Required action:
What is needed is an exact copy of all the records, written out in full.

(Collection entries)
>>>

-- ==== Sys2Proof/Laws/EffectsCulvert.lean ====
section
/-! SUPPORT. What the commands do: the commands of culvert. -/

namespace Sys2Proof.Machine

set_option linter.unusedSimpArgs false

theorem Alike.inbox (s : State) (r : List Frame) : Alike s { s with inbox := r } := ⟨rfl, rfl, fun _ _ => rfl, fun _ _ _ => rfl, rfl⟩

theorem twinIndexFrom_alike {s t : State} (h : Alike s t) (hr : t.regs = s.regs) (g : Nat) : ∀ n i, twinIndexFrom t g n i = twinIndexFrom s g n i
  | 0, _ => rfl
  | n + 1, i => by
    have e : twinRecAddr t i = twinRecAddr s i := by unfold twinRecAddr getF getFk; rw [hr]
    unfold twinIndexFrom
    rw [h.mval, e, twinIndexFrom_alike h hr g n]

theorem twinIndex_alike {s t : State} (h : Alike s t) (hr : t.regs = s.regs) (g : Nat) : twinIndex t g = twinIndex s g := by
  unfold twinIndex
  rw [twinIndexFrom_alike h hr]
  unfold twinCount getF getFk; rw [hr]

theorem twinBlk_inbox (s : State) (r : List Frame) (g : Nat) : twinBlk { s with inbox := r } g = twinBlk s g := by
  have a := Alike.inbox s r
  unfold twinBlk
  rw [twinIndex_alike a rfl]
  have e : ∀ i, twinAt { s with inbox := r } i = twinAt s i := fun i => by
    unfold twinAt
    rw [a.memRead]
    rfl
  cases twinIndex s g with
  | none => rfl
  | some i => rw [Option.map_some, Option.map_some, e]

theorem ownedBlk_inbox (s : State) (r : List Frame) (g : Nat) : ownedBlk { s with inbox := r } g = ownedBlk s g := by
  unfold ownedBlk
  rw [twinIndex_alike (Alike.inbox s r) rfl]

theorem culTake_head {k : Nat} {g : Frame → State → State} {s : State} {f : Frame} {r : List Frame} (h : culHead k [] s.inbox = some (f, r)) :
    culTake k g s = g f { s with inbox := r } := by
  unfold culTake; rw [h]

/-- Two states see module memory and the check areas alike. -/
structure See (s t : State) : Prop where
  alike : Alike s t
  base : getF t CULVERT_TCHK_BASE 0 = getF s CULVERT_TCHK_BASE 0

theorem See.of (s t : State) (h : Alike s t) (hr : t.regs = s.regs) : See s t := ⟨h, by unfold getF getFk; rw [hr]⟩

theorem See.chkArea {s t : State} (h : See s t) (i : Nat) : chkArea t i = chkArea s i := by
  unfold Sys2Proof.Machine.chkArea; rw [h.alike.mval, h.base]

theorem See.memStore {s t : State} (h : See s t) (d a : Nat) (bs : List Byte) : See (memStore d a bs s) (memStore d a bs t) :=
  ⟨h.alike.memStore d a bs, by
    have k := fun x : State => (memStore_keeps (Has.refl _) d a bs (Keeps.refl _ x)).getFk reg_CULVERT_TCHK_BASE (by decide) 0 0
    exact (k t).trans (h.base.trans (k s).symm)⟩

theorem See.setChkFlags {s t : State} (h : See s t) (i x y : Nat) : See (setChkFlags i x y s) (setChkFlags i x y t) := by
  unfold Sys2Proof.Machine.setChkFlags chkFlags
  rw [h.chkArea, h.alike.mval]
  exact h.memStore ..

theorem See.recPut {s t : State} (h : See s t) (b : Blk) (o n v : Nat) : See (recPut b o n v s) (recPut b o n v t) := h.memStore ..

theorem See.storedAddr {s t : State} (h : See s t) (i : Nat) (b : Blk) (k n : Nat) : storedAddr t i b k n = storedAddr s i b k n := by
  unfold Sys2Proof.Machine.storedAddr wgtAddr
  rw [h.alike.recGet, h.chkArea]

theorem See.adoptTable {s t : State} (h : See s t) (x : CulXfer) (a e n : Nat) : See (adoptTable x a e n s) (adoptTable x a e n t) := h.memStore ..

theorem find_filter_not {α : Type} (p : α → Bool) (l : List α) : (l.filter fun y => !p y).find? p = none :=
  List.find?_eq_none.2 fun y hy => by simpa using (List.mem_filter.1 hy).2

/-- A transfer that is put is found. -/
theorem xferAt_putXfer (x : CulXfer) (s : State) : xferAt (putXfer x s) x.gbi x.grp x.aud = some x := by
  unfold xferAt putXfer
  dsimp only
  rw [List.find?_append, find_filter_not]
  simp

theorem xferAt_some {s : State} {g k : Nat} {a : Bool} {x : CulXfer} (h : xferAt s g k a = some x) : x.gbi = g ∧ x.grp = k ∧ x.aud = a := by
  have := List.find?_some h
  simp only [Bool.and_eq_true, beq_iff_eq] at this
  exact ⟨this.1.1, this.1.2, this.2⟩

theorem noClose_closable {s t : State} {b : Blk} (h : noClose t.cul.xfers b.gbi = true) :
    (t.cul.xfers.find? fun x => x.gbi == b.gbi && closable s b x) = none :=
  List.find?_eq_none.2 fun y hy => by
    have := List.all_eq_true.1 h y hy
    by_cases e : y.gbi = b.gbi
    · have c : y.close = none := by simpa [e] using this
      unfold closable; rw [c]; simp
    · simp [e]

/-- Where no close frame of a block waits, nothing of it is settled. -/
theorem settleBlk_open {i : Nat} {b : Blk} {s : State} (h : noClose s.cul.xfers b.gbi = true) (n : Nat) : settleBlk i b n s = s := by
  cases n with
  | zero => rfl
  | succ n => unfold settleBlk; rw [noClose_closable h]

<<<

Response for this exercise:
-- ==== Sys2Proof/Laws/EffectsCulvert.lean ====
section
/-! SUPPORT. What the commands do: the commands of culvert. -/

namespace Sys2Proof.Machine

set_option linter.unusedSimpArgs false

theorem Alike.inbox (s : State) (r : List Frame) : Alike s { s with inbox := r } := ⟨rfl, rfl, fun _ _ => rfl, fun _ _ _ => rfl, rfl⟩

theorem twinIndexFrom_alike {s t : State} (h : Alike s t) (hr : t.regs = s.regs) (g : Nat) : ∀ n i, twinIndexFrom t g n i = twinIndexFrom s g n i
  | 0, _ => rfl
  | n + 1, i => by
    have e : twinRecAddr t i = twinRecAddr s i := by unfold twinRecAddr getF getFk; rw [hr]
    unfold twinIndexFrom
    rw [h.mval, e, twinIndexFrom_alike h hr g n]

theorem twinIndex_alike {s t : State} (h : Alike s t) (hr : t.regs = s.regs) (g : Nat) : twinIndex t g = twinIndex s g := by
  unfold twinIndex
  rw [twinIndexFrom_alike h hr]
  unfold twinCount getF getFk; rw [hr]

theorem twinBlk_inbox (s : State) (r : List Frame) (g : Nat) : twinBlk { s with inbox := r } g = twinBlk s g := by
  have a := Alike.inbox s r
  unfold twinBlk
  rw [twinIndex_alike a rfl]
  have e : ∀ i, twinAt { s with inbox := r } i = twinAt s i := fun i => by
    unfold twinAt
    rw [a.memRead]
    rfl
  cases twinIndex s g with
  | none => rfl
  | some i => rw [Option.map_some, Option.map_some, e]

theorem ownedBlk_inbox (s : State) (r : List Frame) (g : Nat) : ownedBlk { s with inbox := r } g = ownedBlk s g := by
  unfold ownedBlk
  rw [twinIndex_alike (Alike.inbox s r) rfl]

theorem culTake_head {k : Nat} {g : Frame → State → State} {s : State} {f : Frame} {r : List Frame} (h : culHead k [] s.inbox = some (f, r)) :
    culTake k g s = g f { s with inbox := r } := by
  unfold culTake; rw [h]

/-- Two states see module memory and the check areas alike. -/
structure See (s t : State) : Prop where
  alike : Alike s t
  base : getF t CULVERT_TCHK_BASE 0 = getF s CULVERT_TCHK_BASE 0

theorem See.of (s t : State) (h : Alike s t) (hr : t.regs = s.regs) : See s t := ⟨h, by unfold getF getFk; rw [hr]⟩

theorem See.chkArea {s t : State} (h : See s t) (i : Nat) : chkArea t i = chkArea s i := by
  unfold Sys2Proof.Machine.chkArea; rw [h.alike.mval, h.base]

theorem See.memStore {s t : State} (h : See s t) (d a : Nat) (bs : List Byte) : See (memStore d a bs s) (memStore d a bs t) :=
  ⟨h.alike.memStore d a bs, by
    have k := fun x : State => (memStore_keeps (Has.refl _) d a bs (Keeps.refl _ x)).getFk reg_CULVERT_TCHK_BASE (by decide) 0 0
    exact (k t).trans (h.base.trans (k s).symm)⟩

theorem See.setChkFlags {s t : State} (h : See s t) (i x y : Nat) : See (setChkFlags i x y s) (setChkFlags i x y t) := by
  unfold Sys2Proof.Machine.setChkFlags chkFlags
  rw [h.chkArea, h.alike.mval]
  exact h.memStore ..

theorem See.recPut {s t : State} (h : See s t) (b : Blk) (o n v : Nat) : See (recPut b o n v s) (recPut b o n v t) := h.memStore ..

theorem See.storedAddr {s t : State} (h : See s t) (i : Nat) (b : Blk) (k n : Nat) : storedAddr t i b k n = storedAddr s i b k n := by
  unfold Sys2Proof.Machine.storedAddr wgtAddr
  rw [h.alike.recGet, h.chkArea]

theorem See.adoptTable {s t : State} (h : See s t) (x : CulXfer) (a e n : Nat) : See (adoptTable x a e n s) (adoptTable x a e n t) := h.memStore ..

theorem find_filter_not {α : Type} (p : α → Bool) (l : List α) : (l.filter fun y => !p y).find? p = none :=
  List.find?_eq_none.2 fun y hy => by simpa using (List.mem_filter.1 hy).2

/-- A transfer that is put is found. -/
theorem xferAt_putXfer (x : CulXfer) (s : State) : xferAt (putXfer x s) x.gbi x.grp x.aud = some x := by
  unfold xferAt putXfer
  dsimp only
  rw [List.find?_append, find_filter_not]
  simp

theorem xferAt_some {s : State} {g k : Nat} {a : Bool} {x : CulXfer} (h : xferAt s g k a = some x) : x.gbi = g ∧ x.grp = k ∧ x.aud = a := by
  have := List.find?_some h
  simp only [Bool.and_eq_true, beq_iff_eq] at this
  exact ⟨this.1.1, this.1.2, this.2⟩

theorem noClose_closable {s t : State} {b : Blk} (h : noClose t.cul.xfers b.gbi = true) :
    (t.cul.xfers.find? fun x => x.gbi == b.gbi && closable s b x) = none :=
  List.find?_eq_none.2 fun y hy => by
    have := List.all_eq_true.1 h y hy
    by_cases e : y.gbi = b.gbi
    · have c : y.close = none := by simpa [e] using this
      unfold closable; rw [c]; simp
    · simp [e]

/-- Where no close frame of a block waits, nothing of it is settled. -/
theorem settleBlk_open {i : Nat} {b : Blk} {s : State} (h : noClose s.cul.xfers b.gbi = true) (n : Nat) : settleBlk i b n s = s := by
  cases n with
  | zero => rfl
  | succ n => unfold settleBlk; rw [noClose_closable h]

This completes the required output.